شماره ركورد كنفرانس :
3834
عنوان مقاله :
Effect of Different Methanol Concentrations on dsDNA Structure: An Molecular Dynamics Simulation Study
پديدآورندگان :
Gomar Maryam maryam_gomar63@yahoo.com Department of Physical Chemistry, Faculty of Chemistry, University of Mazandaran, Babolsar, Iran; , Yeganegi Saeid Department of Physical Chemistry, Faculty of Chemistry, University of Mazandaran, Babolsar, Iran
كليدواژه :
Gromacs , Simulation , RMSD , RMSF , dsDNA
عنوان كنفرانس :
نوزدهمين سمينار شيمي فيزيك ايران
چكيده فارسي :
The various thermodynamic macroscopic observables Root-mean-square fluctuation (RMSF) and root mean square deviation (RMSD) of nucleic acid backbone of 10 base-sequences of double-stranded DNA (dsDNA) of the P53 gene between 130 and 144 codon were studied using molecular dynamics (MD) simulations.

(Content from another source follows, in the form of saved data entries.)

theorem test_migration_starts : (nxt (exec (.migrationStart 0 0 15) target)).migs = [⟨0, 0, 15, List.range 32⟩] := by decide +kernel
theorem test_migration_switches : bits ((nxt (exec (.migrationSwitch 0) { target with migs := [⟨0, 0, 15, []⟩] })).tir 0) 49 46 = 15 := by decide +kernel
theorem test_migration_abandoned : (nxt (exec (.migrationAbandon 0) { target with migs := [⟨0, 0, 15, []⟩] })).migs = [] := by decide +kernel
theorem test_release_may : stocked.flag Reg.tirStat 0 = false ∧ bit (word [(1, 1), (0, 1)]) 0 = true := by decide
theorem test_release_frees : bit ((nxt (exec (.tirRelease .rig (word [(1, 1), (0, 1)])) stocked)).tir 0) 63 = false := by decide +kernel
theorem test_invalidation_busy : (ready.putBit Reg.trnStat 0 true).flag Reg.trnStat 0 = true := by decide
theorem test_invalidation_empty : ready.flag Reg.trnStat 0 = false ∧ bit (1 : Word) 47 = false ∧ ready.fld Reg.trnInvrng 63 32 = 0 := by decide
theorem test_invalidation_begins : (nxt (exec (.trnInv .rig (word [(47, 1), (0, 1)])) ready)).inv.isSome = true ∧
    ((nxt (exec (.trnInv .rig (word [(0, 1)])) (ready.put Reg.trnInvrng 63 32 1))).inv.map InvRec.len) = some 1 := by decide
theorem test_range_ack : (nxt (exec (.rangeAck 7) { ready with inv := some ⟨0, 0, 0, 1, [7], false, []⟩ })).inv.isNone = true ∨
    ((nxt (exec (.rangeAck 7) { ready with inv := some ⟨0, 0, 0, 1, [7], false, []⟩ })).inv.map InvRec.units) = some [] := by decide
theorem test_invalidation_ends : (nxt (exec .trnInvDone { ready with inv := some ⟨0, 0, 0, 1, [], false, []⟩ })).inv.isNone = true := by decide
theorem test_directory_clear : (nxt (exec (.asqDirclr .rig (word [(15, 1), (0, 4095)])) ready)).dirClear = some 4095 := by decide
theorem test_directory_cleared : (nxt (exec .asqDirclrDone { ready with dirClear := some 1 })).dirClear = none := by decide
theorem test_release_ends : (nxt (exec .tirReleaseDone (ready.putBit Reg.tirStat 0 true))).flag Reg.tirStat 0 = false := by decide

/-! ### Hypotheses met: intake and the host -/

/-- A BATCH at work, with its sample list at address 0. -/
def batchOp : OpRec := opOf (desc 9 0 [(352, 1)]) [(0, { cell 0 with fmt := 0x0A })] .started

/-- The intake engine in service, with that op. -/
def batching : State := (atWork batchOp 184).putBit Reg.itkStat 1 true

theorem test_batch_begins : (batching.intakeOp 3 5 0).isSome = true ∧ batching.liveSample = none ∧ well (readRow batchOp batching 0 (cell 0) 0 4) = true := by
  decide +kernel

/-- A running sample of that op. -/
def sample : Sample := ⟨3, 5, 0, 0, 0, 0, 0, 0, [], 0, 0, 0, 0, 0, []⟩

theorem test_item_starts : ({ batching with sample := some sample } : State).liveSample = some sample := by decide +kernel
theorem test_bias_busy : (ready.putBit Reg.biaStat 0 true).flag Reg.biaStat 0 = true := by decide
theorem test_bias_accepts : biasAccepts ready 1 65535 0 = true ∧ (nxt (exec (.map (.hl 0) 65535) ready)).bias.map BiaRec.result = some 0 ∧
    (nxt (exec (.todevice (.hl 0) 65535) ready)).bias.map BiaRec.result = some 2 := by decide
theorem test_bias_completes : (nxt (exec .biaCmdComplete (nxt (exec (.map .rig 65535) ready)))).flag Reg.biaStat 0 = false ∧
    (nxt (exec .biaCmdComplete (nxt (exec (.todevice .rig 0) ready)))).fld Reg.biaStat 15 8 = 2 := by decide +kernel
theorem test_snoop_misses : ready.sharedAt 0 0 = none := by decide

/-- A SHARED page of link 1 with a dirty line. -/
def snooped : State :=
  { (cached .m false).wr (Reg.biaEnt0 0) (word [(63, 1), (61, 1)]) with dirLines := [(hostBase / 64, some ⟨.excl, [copyOf .m false]⟩)] }

theorem test_snoop_hits : snooped.sharedAt 1 0 = some hostBase ∧ (snooped.line hostBase).map (fun l => l.dirty.isSome) = some true := by decide
theorem test_bar_refuses : barRefuses 0 2 = true ∧ barRefuses 4 8 = true ∧ barRefuses 0x8000000 8 = true := by decide
theorem test_link_trains : (ready.fld (Reg.hlkStat 1) 1 0, ready.power == .on, (ready.put Reg.rscStat 2 0 2).start) = (0, true, 2) ∧ ready.start = 5 := by decide
theorem test_link_comes_up : (nxt (exec (.dlActive 1 1 6 true) (ready.put (Reg.hlkStat 1) 1 0 1))).flag (Reg.hlkStat 1) 4 = true ∧
    (nxt (exec (.dlActive 1 16 1 true) (ready.put (Reg.hlkStat 1) 1 0 1))).flag (Reg.hlkStat 1) 3 = false := by decide

/-- READY with link 1 in a state. -/
def linkIn (st : Nat) : State := ready.put (Reg.hlkStat 1) 1 0 st

theorem test_link_states : (linkIn 2).fld (Reg.hlkStat 1) 1 0 = 2 ∧ (linkIn 3).fld (Reg.hlkStat 1) 1 0 = 3 ∧ (linkIn 0).fld (Reg.hlkStat 1) 1 0 = 0 := by decide
theorem test_timeout_names_an_op : (withOp eltOp).op? 3 5 = some eltOp ∧ eltOp.phase ≠ .ended := by decide +kernel
theorem test_ptm_runs : ((linkIn 2).putBit Reg.tmbPtmctl 1 true).flag Reg.tmbPtmctl 1 = true ∧ (linkIn 2).flag Reg.tmbCorrbase 0 = false ∧
    ((linkIn 2).wr Reg.tmbCorrbase 1).flag Reg.tmbCorrbase 0 = true := by decide
theorem test_pps_rises : (nxt (exec .ppsOut ((ready.putBit Reg.tmbOutctl 0 true)))).ppsHigh = true ∧ ready.ppsEdge ≠ some ready.ns ∧
    ready.flag Reg.tmbOutctl 0 = false := by decide
theorem test_time_frame : (nxt (exec .todTx { (ready.putBit Reg.tmbOutctl 1 true) with ppsEdge := some 0, outRun := 2, ns := 10000000 })).todSent.length = 1 ∧
    (nxt (exec .todTx { (ready.putBit Reg.tmbOutctl 1 true) with ppsEdge := some 0, outRun := 2, ns := 9999999 })).todSent.length = 0 := by decide +kernel

theorem test_item_may : ({ batching with sample := some sample } : State).ops.all (fun o =>
    !(({ batching with sample := some sample } : State).meetItem o sample).2 && (({ batching with sample := some sample } : State).intakeOp 3 5 o.done.length).isSome) =
    true := by decide +kernel

/-- Link 1 UP, with a DEVICE write and a SHARED write of an op on their way. -/
def writing : State := { (linkIn 2) with hostOut := [⟨3, 5, 1, 0, true, 0, []⟩, ⟨3, 6, 1, 64, false, 0, []⟩] }

theorem test_write_is_observed : (nxt (exec (.globalObservation 1 3 6) writing)).hostOut = [⟨3, 5, 1, 0, true, 0, []⟩] ∧
    (nxt (exec (.flushingRead 1) writing)).hostOut = [⟨3, 6, 1, 64, false, 0, []⟩] := by decide +kernel
theorem test_vector_is_masked : (nxt (exec (.registerWrite (.hl 1) (bar2 + 12) 4 0) ready)).msixOn.get (fun _ => false) 1024 = true ∧
    (nxt (exec (.registerWrite (.hl 1) (bar2 + 12) 4 1) ready)).msixOn.get (fun _ => false) 1024 = false := by decide +kernel

/-! ### Hypotheses met: reset, start and security -/

theorem test_reset_codes : (1 ≤ (1 : Nat) ∧ (8 : Nat) ≤ 8) ∧ ready.start ≠ 0 := by decide
theorem test_reset_cause : (ready.moduleReset 3).rd Reg.rscCause = ready.causeWord 3 ∧ (ready.moduleReset 3).start = 0 := by decide +kernel
theorem test_register_reset : (nxt (exec (.rscRst (.hl 1) (word [(8, 0xA5), (0, 1)])) ready)).start = 0 ∧
    (nxt (exec (.rscRst (.hl 1) (word [(8, 0xA4), (0, 1)])) ready)).start = 5 := by decide +kernel
theorem test_watchdog_fires : (nxt (exec .wdog { (ready.put Reg.rscWdog 31 16 1) with wdogOn := true, ns := 1000000 })).start = 0 ∧
    (nxt (exec .wdog { (ready.put Reg.rscWdog 31 16 1) with wdogOn := true, ns := 999999 })).start = 5 := by decide +kernel
theorem test_ladder_ends : (({ ready with windows := [⟨7, 0, 0, 0xF0, 10, 255, true, 0, 0, 0, false⟩] } : State).window 7 0).isSome = true := by decide
theorem test_supply_states : State.reset.power = .on ∧ State.reset.powerGood = true ∧ ({ ready with session := true } : State).session = true := by decide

The AMBER program was utilized to prepare the dsDNA structure of the p53 sequence and were studied using molecular dynamics (MD) simulations. MD simulations were carried out using Gromacs program. In this study, we Obtained the outcome of the properties of dsDNA system by different ensembles. The conical ensemble (NVT) and isobaric—isothermal (NPT) ensemble were employed to characterize the effect of different Methanol concentrations on dsDNA structure.